# New Outback 2011- 210Rs



## ecoscape (Apr 24, 2010)

After a false start with our line on a 2011-210RS, I'll be finally picking up the new trailer tomorrow.









In early April we put in an order with a dealer and in the 3rd week of May were informed that our trailers build date would be mid-July - a couple of weeks after our big July 1st camping trip.







The dealer was as disappointed in the delivery time as us and offered us a full refund on our deposit. Within the hour, I called Marci at Lakeshore and by that evening had secured the exact same model 2011-210RS with an end of May build date. I added on the 4 way Equalizer WD hitch and a powered trailer tongue jack to celebrate







.

Here it is a little over 2-1/2 weeks from that day and I will be meeting the driver tomorrow to do the hand off.







As many people have said, and I can vouch for based on my experience, Marci at Lakeshore is one of the top _'go to'_ people for an Outback.









Now I have an 700 mile drive







back home to test out the Equalizer WD hitch.


----------



## svinc (Jun 1, 2010)

Congratulations... I can't wait for my 250 to come in.

that is a long first trip with it, but I am sure everything will go smoothly. post pics when you get it


----------



## gpndave (May 21, 2010)

Congrats.
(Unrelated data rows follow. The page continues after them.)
theorem State.keepLast_walk (h : Respects R) (fm : Bool) (h0 : R s0 s) :
   R s0 (s.keepLast fm) := by
  unfold State.keepLast
  repeat' first
    | with_reducible assumption
    | with_reducible intro t
    | with_reducible apply h.ite
    | with_reducible apply State.notice_walk h
    | with_reducible apply State.setPair_walk h
    | dsimp only
    | split

theorem execDmaError_walk (h : Respects R) (what : BitVec 3) (inst : BitVec 9) (q : BitVec 3) (h0 : R s0 s) :
   Yields (R s0) (execDmaError what inst q s) := by
  unfold execDmaError
  repeat' first
    | with_reducible assumption
    | with_reducible apply Yields.next
    | with_reducible apply Yields.ite
    | with_reducible apply h.ite
    | with_reducible apply State.raise_walk h
    | with_reducible apply State.setQueue_walk h
    | with_reducible apply State.set_walk h
    | with_reducible apply State.keepLast_walk h
    | dsimp only
    | split

end Sys2Proof.Machine
end

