theorem execVecFree_walk (h : Respects R) (a : Adm) (inst : BitVec 16) (h0 : R s0 s) :
   Yields (R s0) (execVecFree a inst s) := by
  unfold execVecFree
  repeat' first
    | with_reducible assumption
    | with_reducible intro t
    | with_reducible apply Yields.next
    | with_reducible apply Yields.ite
    | with_reducible apply h.ite
    | with_reducible apply State.admin_walk h
    | with_reducible apply State.onInstance_walk h
    | with_reducible apply State.setInst_walk h
    | with_reducible apply State.complete_walk h
    | dsimp only
    | split

end Sys2Proof.Machine
end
I picked up my 210RS today at Leo's in Maryland. Leo's did a great job on prep and the detailed walk through. I used a PDI checklist from a friend which helped me remember to check everything. However, Leo's tech rep was EXCELLENT and told me lots of stuff particular to the Outbacks to be aware of. I opted for the electric tongue jack and had them install the Equalizer WDH and Sway control. I took it easy on the way home getting a feel for it on the 35 mile ride. It tracked well and stopped fine. Yes, that is a 2000 Jeep Grand Cherokee (V8/tow pkg) towing it. Even with a 4inch lift, HD shocks and 32 inch tires the trailer dwarfs the Jeep. I can’t wait to camp it!


----------



## Collinsfam_WY (Nov 9, 2006)

Marci is awesome - very nice and great prices on campers. Tell her that the Collins family from Texas said hello when you go to pick it up!

-CC


----------



## twincam (Jan 11, 2010)

Congrats!!! seems like the factories are behind in production this year, lakeshore must by more then most as it seems thats where everybody is buying. Have a great summer!!


----------



## ecoscape (Apr 24, 2010)

We have had the trailer for a while and we have enjoyed 12 nights camping so far. I drove the 1,100 km (700 miles) and picked up the trailer in Minot, ND. I spent a nigh in Minot, met the driver at noon on Friday and was back in Calgary by 1:30am Saturday morning. The 4 way Equalizer hitch was great - I had cross winds and big semis go by me and felt very little sway at all.


----------



## mswalt (Sep 14, 2004)

Congrats on the new Outback.

Enjoy.

Mark


----------



## Jim B (Mar 26, 2010)

Congrats on the new 210RS... We just did a 8 night 1500 mile trip with ours and it was great. Biggest "little" trailer around.... Enjoy.

Jim


----------



## twincam (Jan 11, 2010)

Congrats, we also bought ours from Marci at Lakeshore rv, couldnt be happier, happy camping!!


----------



## SLO250RS (Mar 11, 2010)

Congrats on the new trailer







We also purchased from Marci and it was a great transaction.


----------